Ouch. That is unpleasant,…
Ouch. That is unpleasant, but I don't think it's anything to worry about. If you can, could you open a bug report at trac.torproject.org? Stuff that it would help to know is:
* how frequently does this happen?
* what OS are you on?
* are you low on disk space, and are the permissions on your keys directory set correctly?
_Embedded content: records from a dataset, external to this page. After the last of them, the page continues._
@[simp] theorem State.updBench_agenda (s : State) (k : Nat) (f : Bench → Bench) : (s.updBench k f).agenda = s.agenda := rfl
@[simp] theorem State.updBench_free (s : State) (k : Nat) (f : Bench → Bench) : (s.updBench k f).free = s.free := rfl
@[simp] theorem State.updBench_cur (s : State) (k : Nat) (f : Bench → Bench) : (s.updBench k f).cur = s.cur := rfl
@[simp] theorem State.updBench_mem (s : State) (k : Nat) (f : Bench → Bench) : (s.updBench k f).mem = s.mem := rfl
@[simp] theorem State.updBench_poison (s : State) (k : Nat) (f : Bench → Bench) : (s.updBench k f).poison = s.poison := rfl
@[simp] theorem State.updBench_inflight (s : State) (k : Nat) (f : Bench → Bench) : (s.updBench k f).inflight = s.inflight := rfl
@[simp] theorem State.updBench_regs (s : State) (k : Nat) (f : Bench → Bench) : (s.updBench k f).regs = s.regs := rfl
@[simp] theorem State.updBench_tlb (s : State) (k : Nat) (f : Bench → Bench) : (s.updBench k f).tlb = s.tlb := rfl
@[simp] theorem State.updBench_invals (s : State) (k : Nat) (f : Bench → Bench) : (s.updBench k f).invals = s.invals := rfl
@[simp] theorem State.updBench_walks (s : State) (k : Nat) (f : Bench → Bench) : (s.updBench k f).walks = s.walks := rfl
@[simp] theorem State.updBench_crews (s : State) (k : Nat) (f : Bench → Bench) : (s.updBench k f).crews = s.crews := rfl
@[simp] theorem State.updBench_epochs (s : State) (k : Nat) (f : Bench → Bench) : (s.updBench k f).epochs = s.epochs := rfl
@[simp] theorem State.updBench_gangs (s : State) (k : Nat) (f : Bench → Bench) : (s.updBench k f).gangs = s.gangs := rfl
@[simp] theorem State.updBench_nextGang (s : State) (k : Nat) (f : Bench → Bench) : (s.updBench k f).nextGang = s.nextGang := rfl
@[simp] theorem State.updBench_launches (s : State) (k : Nat) (f : Bench → Bench) : (s.updBench k f).launches = s.launches := rfl
@[simp] theorem State.updBench_nextLaunch (s : State) (k : Nat) (f : Bench → Bench) : (s.updBench k f).nextLaunch = s.nextLaunch := rfl
@[simp] theorem State.updBench_cores (s : State) (k : Nat) (f : Bench → Bench) : (s.updBench k f).cores = s.cores := rfl
@[simp] theorem State.updBench_yards (s : State) (k : Nat) (f : Bench → Bench) : (s.updBench k f).yards = s.yards := rfl
@[simp] theorem State.updBench_dies (s : State) (k : Nat) (f : Bench → Bench) : (s.updBench k f).dies = s.dies := rfl
@[simp] theorem State.updBench_pool (s : State) (k : Nat) (f : Bench → Bench) : (s.updBench k f).pool = s.pool := rfl
@[simp] theorem State.updBench_carders (s : State) (k : Nat) (f : Bench → Bench) : (s.updBench k f).carders = s.carders := rfl
@[simp] theorem State.updBench_lends (s : State) (k : Nat) (f : Bench → Bench) : (s.updBench k f).lends = s.lends := rfl
@[simp] theorem State.updBench_ops (s : State) (k : Nat) (f : Bench → Bench) : (s.updBench k f).ops = s.ops := rfl
@[simp] theorem State.updBench_nextOp (s : State) (k : Nat) (f : Bench → Bench) : (s.updBench k f).nextOp = s.nextOp := rfl
@[simp] theorem State.updBench_queues (s : State) (k : Nat) (f : Bench → Bench) : (s.updBench k f).queues = s.queues := rfl
@[simp] theorem State.updBench_queueWaits (s : State) (k : Nat) (f : Bench → Bench) : (s.updBench k f).queueWaits = s.queueWaits := rfl
@[simp] theorem State.updBench_reservations (s : State) (k : Nat) (f : Bench → Bench) : (s.updBench k f).reservations = s.reservations := rfl
@[simp] theorem State.updBench_collSeq (s : State) (k : Nat) (f : Bench → Bench) : (s.updBench k f).collSeq = s.collSeq := rfl
@[simp] theorem State.updBench_contribs (s : State) (k : Nat) (f : Bench → Bench) : (s.updBench k f).contribs = s.contribs := rfl
@[simp] theorem State.updBench_nextBench (s : State) (k : Nat) (f : Bench → Bench) : (s.updBench k f).nextBench = s.nextBench := rfl
@[simp] theorem State.updBench_mapCache (s : State) (k : Nat) (f : Bench → Bench) : (s.updBench k f).mapCache = s.mapCache := rfl
@[simp] theorem State.updBench_fire (s : State) (k : Nat) (f : Bench → Bench) : (s.updBench k f).fire = s.fire := rfl
@[simp] theorem State.updBench_producers (s : State) (k : Nat) (f : Bench → Bench) : (s.updBench k f).producers = s.producers := rfl
@[simp] theorem State.updBench_merges (s : State) (k : Nat) (f : Bench → Bench) : (s.updBench k f).merges = s.merges := rfl
@[simp] theorem State.updBench_nextGroup (s : State) (k : Nat) (f : Bench → Bench) : (s.updBench k f).nextGroup = s.nextGroup := rfl
@[simp] theorem State.updBench_cmds (s : State) (k : Nat) (f : Bench → Bench) : (s.updBench k f).cmds = s.cmds := rfl
@[simp] theorem State.updBench_nextCmd (s : State) (k : Nat) (f : Bench → Bench) : (s.updBench k f).nextCmd = s.nextCmd := rfl
@[simp] theorem State.updBench_restarting (s : State) (k : Nat) (f : Bench → Bench) : (s.updBench k f).restarting = s.restarting := rfl
@[simp] theorem State.updBench_parts (s : State) (k : Nat) (f : Bench → Bench) : (s.updBench k f).parts = s.parts := rfl
@[simp] theorem State.updBench_dev (s : State) (k : Nat) (f : Bench → Bench) : (s.updBench k f).dev = s.dev := rfl
@[simp] theorem State.updBench_domain (s : State) (k : Nat) (f : Bench → Bench) : (s.updBench k f).domain = s.domain := rfl
@[simp] theorem State.updBench_ports (s : State) (k : Nat) (f : Bench → Bench) : (s.updBench k f).ports = s.ports := rfl
@[simp] theorem State.updBench_outstanding (s : State) (k : Nat) (f : Bench → Bench) : (s.updBench k f).outstanding = s.outstanding := rfl
@[simp] theorem State.updBench_nextSeq (s : State) (k : Nat) (f : Bench → Bench) : (s.updBench k f).nextSeq = s.nextSeq := rfl
@[simp] theorem State.updBench_seen (s : State) (k : Nat) (f : Bench → Bench) : (s.updBench k f).seen = s.seen := rfl
@[simp] theorem State.updBench_rdmas (s : State) (k : Nat) (f : Bench → Bench) : (s.updBench k f).rdmas = s.rdmas := rfl
@[simp] theorem State.updBench_nextRdma (s : State) (k : Nat) (f : Bench → Bench) : (s.updBench k f).nextRdma = s.nextRdma := rfl
@[simp] theorem State.updBench_windowAcks (s : State) (k : Nat) (f : Bench → Bench) : (s.updBench k f).windowAcks = s.windowAcks := rfl
@[simp] theorem State.updBench_unitLines (s : State) (k : Nat) (f : Bench → Bench) : (s.updBench k f).unitLines = s.unitLines := rfl
@[simp] theorem State.updBench_dieFrames (s : State) (k : Nat) (f : Bench → Bench) : (s.updBench k f).dieFrames = s.dieFrames := rfl
@[simp] theorem State.updBench_tokSeen (s : State) (k : Nat) (f : Bench → Bench) : (s.updBench k f).tokSeen = s.tokSeen := rfl
@[simp] theorem State.updBench_hubErrs (s : State) (k : Nat) (f : Bench → Bench) : (s.updBench k f).hubErrs = s.hubErrs := rfl
@[simp] theorem State.updBench_sent (s : State) (k : Nat) (f : Bench → Bench) : (s.updBench k f).sent = s.sent := rfl
@[simp] theorem State.updBench_boot (s : State) (k : Nat) (f : Bench → Bench) : (s.updBench k f).boot = s.boot := rfl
* Did you upgrade from a previous version of Tor, or is this a new installation?
thanks!
Is this bad?=====> /var/lib…
Is this bad?=====>
/var/lib/tor/keys# ls -l
total 28
-rwxr-xr-x 1 root debian-tor 64 Jan 24 02:03 ed25519_master_id_public_key
-rwxr-xr-x 1 root debian-tor 96 Jan 24 02:03 ed25519_master_id_secret_key
-rw------- 1 debian-tor debian-tor 172 Feb 22 03:00 ed25519_signing_cert
-rw------- 1 debian-tor debian-tor 96 Feb 22 03:00 ed25519_signing_secret_key
-rwxr-xr-x 1 root debian-tor 887 Jan 24 02:03 secret_id_key
-rwxr-xr-x 1 root debian-tor 887 Jan 24 02:03 secret_onion_key
-rwxr-xr-x 1 root debian-tor 96 Jan 24 02:03 secret_onion_key_ntor
Yikes. See how the secret…
Yikes. See how the secret keys are all owned by root, and only root-writable? That's not a great sign. They should be owned by the Tor user, I think. But that shouldn't stop Tor from rotating them, I think.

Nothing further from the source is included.